Chris was good at Tekken 3. Unlike me, he owned a PlayStation and had been playing the game since number two, and knew what the buttons did. Being a bit of a gamer, and having an aptitude for fighters, he had become something of an expert, and pummelled me into the distance. Which, with the infinitely big stages of Tekken 3, was a long, long way away.
Ordinarily, that would have been it. Normally, I get bored with things I'm obviously bad at very quickly, which just makes it all the more surprising that I've stuck with my current job. However, with Chris, I had a conundrum. I was spending a lot of time at his flat, and we were both video game fans, and we needed a game to play together.
After watching him play Final Fantasy VIII, action was needed. I went and bought a PlayStation of my own, and – unbeknownst to Chris – picked up a copy of Tekken 3. Then, after a few late nights learning a quick, tricksy little Chinese fighter called Xiaoyu, I went and whomped him.
Whomped him.
I remember Chris being speechless. Never in the ten years that I've known him have I seen him so incapable of uttering a single word. We fought a number of times that day, and he barely laid a finger on me. I was on fire.
Of course, the next time we met, the battlefield had been levelled. He picked his own character to play with: Lei, a Jackie Chan-a-like. We both knew how to play the other characters, but we always came back to Xiaoyu versus Lei. Eventually, we had to turn off the game timer, as rounds could go on for four or five minutes at a time. 'Epic' wasn't the word. Half the time, neither of us would even try to hit the other for the first minute. We knew each other so well, we could actually predict each other's opening gambits. When we finally figured out reversals, we could win a fight without throwing a single punch.

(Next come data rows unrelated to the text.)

/-! ## The tick and accounting -/

/-- Pulses of the tick (R333 to R335): a generator pulse is an edge only in ticked mode with EXTERNAL 0, and drives TICK_OUT
where OUT_SRC is 1; a TICK_IN pulse wider than 500 ns is rejected and counted; an accepted one clears LOST, and with EXTERNAL
1 makes an edge, loads NOW in free mode where it is a sync pulse, or makes the awaited sync edge. The tick is lost, and
SYNC_ARM (R334, R336): LOST is set with EXTERNAL 1 in ticked mode alone, and no edge is made; SYNC_ARM set once stays set
whatever is written, while the other fields of TICK.SRC wait in the shadow for their commit, the page being always busy. -/
def Obligations.PulsesOfTheTick : Prop :=
  ((∀ s : State, alive s = true → getF s pgTick 0x088 1 2 ≠ 1 →
    (ticked s = true → getF s pgTick 0x088 0 1 = 0 →
      exec .tickGeneratorPulse s = .next { s with edgesDue := s.edgesDue ++ [(s.timeNs, false)] }) ∧
    ((ticked s = false ∨ getF s pgTick 0x088 0 1 = 1) → exec .tickGeneratorPulse s = .next s)) ∧
  (∀ s : State, alive s = true → getF s pgTick 0x088 1 2 = 1 → ticked s = false →
    (getF s pgTick 0x088 3 1 = 0 → exec .tickGeneratorPulse s = .next { s with sent := .tickOut 100 :: s.sent }) ∧
    (getF s pgTick 0x088 3 1 = 1 →
      exec .tickGeneratorPulse s = .next { setF s pgTick 0x088 3 1 0 with sent := .tickOut 300 :: s.sent })) ∧
  (∀ (width : BitVec 16) (s : State), alive s = true → fabricSyncStart s = s → getF s pgTick 0x088 1 2 ≠ 2 →
    let ok := setF { s with lastPulse := some s.timeNs } pgTick 0x088 4 1 0
    ((500 < width.toNat ∨ ∃ t, s.lastPulse = some t ∧ s.timeNs < t + 10000) →
      exec (.tickInPulse width) s = .next (bump s pgTick 0x088 16 16 1)) ∧
    (width.toNat ≤ 500 → (∀ t, s.lastPulse = some t → t + 10000 ≤ s.timeNs) →
      (getF s pgTick 0x088 0 1 = 0 → exec (.tickInPulse width) s = .next ok) ∧
      (getF s pgTick 0x088 0 1 = 1 → ticked s = false → width.toNat < 200 → exec (.tickInPulse width) s = .next ok) ∧
      (getF s pgTick 0x088 0 1 = 1 → ticked s = false → 200 ≤ width.toNat →
        exec (.tickInPulse width) s = .next (syncNow ok) ∧ getF (syncNow ok) pgTick 0x080 32 32 = getF s pgTick 0x088 32 32) ∧
      (getF s pgTick 0x088 0 1 = 1 → ticked s = true → getF s pgTick 0x088 5 1 = 1 → width.toNat < 200 →
        exec (.tickInPulse width) s = .next ok) ∧
      (getF s pgTick 0x088 0 1 = 1 → ticked s = true → getF s pgTick 0x088 5 1 = 1 → 200 ≤ width.toNat →
        exec (.tickInPulse width) s = .next { ok with edgesDue := s.edgesDue ++ [(s.timeNs, true)] }) ∧
      (getF s pgTick 0x088 0 1 = 1 → ticked s = true → getF s pgTick 0x088 5 1 = 0 →
        exec (.tickInPulse width) s = .next { ok with edgesDue := s.edgesDue ++ [(s.timeNs, false)] })))) ∧
  ((∀ s : State, alive s = true →
    (ticked s = true → getF s pgTick 0x088 0 1 = 1 → exec .tickLost s = .next (setF s pgTick 0x088 4 1 1)) ∧
    ((ticked s = false ∨ getF s pgTick 0x088 0 1 = 0) → exec .tickLost s = .next s)) ∧
  (∀ (who : Who) (v : W64) (s : State), alive s = true →
    (exposes s who pgTick = false → exec (.syncArm who v) s = .next s) ∧
    (exposes s who pgTick = true → ∃ t, exec (.syncArm who v) s = .next t ∧ t = { s with regs := t.regs } ∧
      getF t pgTick 0x088 3 1 = (if getF s pgTick 0x088 3 1 = 1 then 1 else bits v.toNat 3 1) ∧
      getF t pgTick 0x088 0 1 = getF s pgTick 0x088 0 1 ∧ getF t pgTick 0x088 32 32 = getF s pgTick 0x088 32 32 ∧
      bits (cell t pgTick 0x088).shadow.toNat 0 1 = bits v.toNat 0 1 ∧
      bits (cell t pgTick 0x088).shadow.toNat 32 32 = bits v.toNat 32 32)))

These days, we don't play Tekken very often. Sometimes, one of us will be in a room with other friends, and sometimes we'll play Tekken against them. We play and talk, only one eye on the TV. We'll usually win, but there's something missing against other people.
Yet, every so often, when the moon is right and the mermaids are swimming, we'll break out the latest version of the game. At those times, nothing can tear our eyes off the telly. At those moments, Tekken is more than a game, it's a conversation carrying more information than mere words. It's a bond between two friends who – through the game – know each others' mood and state of mind. People watching us have accused us of taking the game too seriously, but we have to be, because the moment we let our guards down the other will break through and win.

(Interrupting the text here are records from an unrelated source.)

@[simp] theorem setLink_pending : (setLink s l x).pending = s.pending := rfl
@[simp] theorem setLink_regs : (setLink s l x).regs = s.regs := rfl
@[simp] theorem setLink_subs : (setLink s l x).subs = s.subs := rfl
@[simp] theorem setLink_mem : (setLink s l x).mem = s.mem := rfl
@[simp] theorem setLink_poison : (setLink s l x).poison = s.poison := rfl
@[simp] theorem setLink_chans : (setLink s l x).chans = s.chans := rfl
@[simp] theorem setLink_halls : (setLink s l x).halls = s.halls := rfl
@[simp] theorem setLink_ports : (setLink s l x).ports = s.ports := rfl
@[simp] theorem setLink_hostLines : (setLink s l x).hostLines = s.hostLines := rfl
@[simp] theorem setLink_parts : (setLink s l x).parts = s.parts := rfl
@[simp] theorem setLink_disarmed : (setLink s l x).disarmed = s.disarmed := rfl
@[simp] theorem setLink_queues : (setLink s l x).queues = s.queues := rfl
@[simp] theorem setLink_hold : (setLink s l x).hold = s.hold := rfl
@[simp] theorem setLink_graphs : (setLink s l x).graphs = s.graphs := rfl
@[simp] theorem setLink_graphRuns : (setLink s l x).graphRuns = s.graphRuns := rfl
@[simp] theorem setLink_computes : (setLink s l x).computes = s.computes := rfl
@[simp] theorem setLink_lookups : (setLink s l x).lookups = s.lookups := rfl
@[simp] theorem setLink_updates : (setLink s l x).updates = s.updates := rfl
@[simp] theorem setLink_scans : (setLink s l x).scans = s.scans := rfl
@[simp] theorem setLink_commits : (setLink s l x).commits = s.commits := rfl
@[simp] theorem setLink_cores : (setLink s l x).cores = s.cores := rfl
@[simp] theorem setLink_stores : (setLink s l x).stores = s.stores := rfl
@[simp] theorem setLink_gated : (setLink s l x).gated = s.gated := rfl
@[simp] theorem setLink_coreTlb : (setLink s l x).coreTlb = s.coreTlb := rfl
@[simp] theorem setLink_hallTlb : (setLink s l x).hallTlb = s.hallTlb := rfl
@[simp] theorem setLink_hallPtr : (setLink s l x).hallPtr = s.hallPtr := rfl
@[simp] theorem setLink_walks : (setLink s l x).walks = s.walks := rfl
@[simp] theorem setLink_oldXlat : (setLink s l x).oldXlat = s.oldXlat := rfl
@[simp] theorem setLink_tables : (setLink s l x).tables = s.tables := rfl
@[simp] theorem setLink_stagedTables : (setLink s l x).stagedTables = s.stagedTables := rfl
@[simp] theorem setLink_versions : (setLink s l x).versions = s.versions := rfl
@[simp] theorem setLink_staged : (setLink s l x).staged = s.staged := rfl
@[simp] theorem setLink_pendRows : (setLink s l x).pendRows = s.pendRows := rfl
@[simp] theorem setLink_imgEarly : (setLink s l x).imgEarly = s.imgEarly := rfl
@[simp] theorem setLink_imgDue : (setLink s l x).imgDue = s.imgDue := rfl
@[simp] theorem setLink_rowPast : (setLink s l x).rowPast = s.rowPast := rfl
@[simp] theorem setLink_acks : (setLink s l x).acks = s.acks := rfl
@[simp] theorem setLink_images : (setLink s l x).images = s.images := rfl
@[simp] theorem setLink_early : (setLink s l x).early = s.early := rfl
@[simp] theorem setLink_earlyScans : (setLink s l x).earlyScans = s.earlyScans := rfl
@[simp] theorem setLink_imageWait : (setLink s l x).imageWait = s.imageWait := rfl
@[simp] theorem setLink_groups : (setLink s l x).groups = s.groups := rfl
@[simp] theorem setLink_stagedGroups : (setLink s l x).stagedGroups = s.stagedGroups := rfl
@[simp] theorem setLink_ringMaps : (setLink s l x).ringMaps = s.ringMaps := rfl
@[simp] theorem setLink_stagedMap : (setLink s l x).stagedMap = s.stagedMap := rfl
@[simp] theorem setLink_reductions : (setLink s l x).reductions = s.reductions := rfl
@[simp] theorem setLink_ringsKept : (setLink s l x).ringsKept = s.ringsKept := rfl
@[simp] theorem setLink_coreMap : (setLink s l x).coreMap = s.coreMap := rfl
@[simp] theorem setLink_units : (setLink s l x).units = s.units := rfl
@[simp] theorem setLink_merges : (setLink s l x).merges = s.merges := rfl
@[simp] theorem setLink_errSeq : (setLink s l x).errSeq = s.errSeq := rfl
@[simp] theorem setLink_errPhase : (setLink s l x).errPhase = s.errPhase := rfl
@[simp] theorem setLink_errWaiting : (setLink s l x).errWaiting = s.errWaiting := rfl
@[simp] theorem setLink_cpers : (setLink s l x).cpers = s.cpers := rfl
@[simp] theorem setLink_alertStart : (setLink s l x).alertStart = s.alertStart := rfl
@[simp] theorem setLink_alertDerated : (setLink s l x).alertDerated = s.alertDerated := rfl
@[simp] theorem setLink_fatal : (setLink s l x).fatal = s.fatal := rfl
@[simp] theorem setLink_acct : (setLink s l x).acct = s.acct := rfl
@[simp] theorem setLink_acctModule : (setLink s l x).acctModule = s.acctModule := rfl
@[simp] theorem setLink_snapshots : (setLink s l x).snapshots = s.snapshots := rfl
@[simp] theorem setLink_energyAt : (setLink s l x).energyAt = s.energyAt := rfl
@[simp] theorem setLink_lastPulse : (setLink s l x).lastPulse = s.lastPulse := rfl
@[simp] theorem setLink_edgesDue : (setLink s l x).edgesDue = s.edgesDue := rfl
@[simp] theorem setLink_kernels : (setLink s l x).kernels = s.kernels := rfl
@[simp] theorem setLink_katDone : (setLink s l x).katDone = s.katDone := rfl
@[simp] theorem setLink_katOwed : (setLink s l x).katOwed = s.katOwed := rfl
@[simp] theorem setLink_perst : (setLink s l x).perst = s.perst := rfl
@[simp] theorem setLink_power : (setLink s l x).power = s.power := rfl
@[simp] theorem setLink_start : (setLink s l x).start = s.start := rfl
@[simp] theorem setLink_flash : (setLink s l x).flash = s.flash := rfl
@[simp] theorem setLink_fuses : (setLink s l x).fuses = s.fuses := rfl
@[simp] theorem setLink_tap : (setLink s l x).tap = s.tap := rfl
@[simp] theorem setLink_tapBypass : (setLink s l x).tapBypass = s.tapBypass := rfl
@[simp] theorem setLink_tapBoundary : (setLink s l x).tapBoundary = s.tapBoundary := rfl
@[simp] theorem setLink_timeNs : (setLink s l x).timeNs = s.timeNs := rfl
@[simp] theorem setLink_free : (setLink s l x).free = s.free := rfl
@[simp] theorem setLink_outReads : (setLink s l x).outReads = s.outReads := rfl
@[simp] theorem setLink_acting : (setLink s l x).acting = s.acting := rfl
@[simp] theorem setLink_nextId : (setLink s l x).nextId = s.nextId := rfl
@[simp] theorem setLink_sent : (setLink s l x).sent = s.sent := rfl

Chris and I have often joked that we're friends only because we've got so much blackmail material on each other that we could never be enemies. We've known each other for ten years this month, and for nine of those years we've had Tekken to translate our Big Conversations into a secret language. Happy anniversary to us.
Postscript: Chris and I played Tekken 5 tonight, which was the impetus for this article. I beat him 8-6, but it was a close call. Even without any practice, we fucking rule.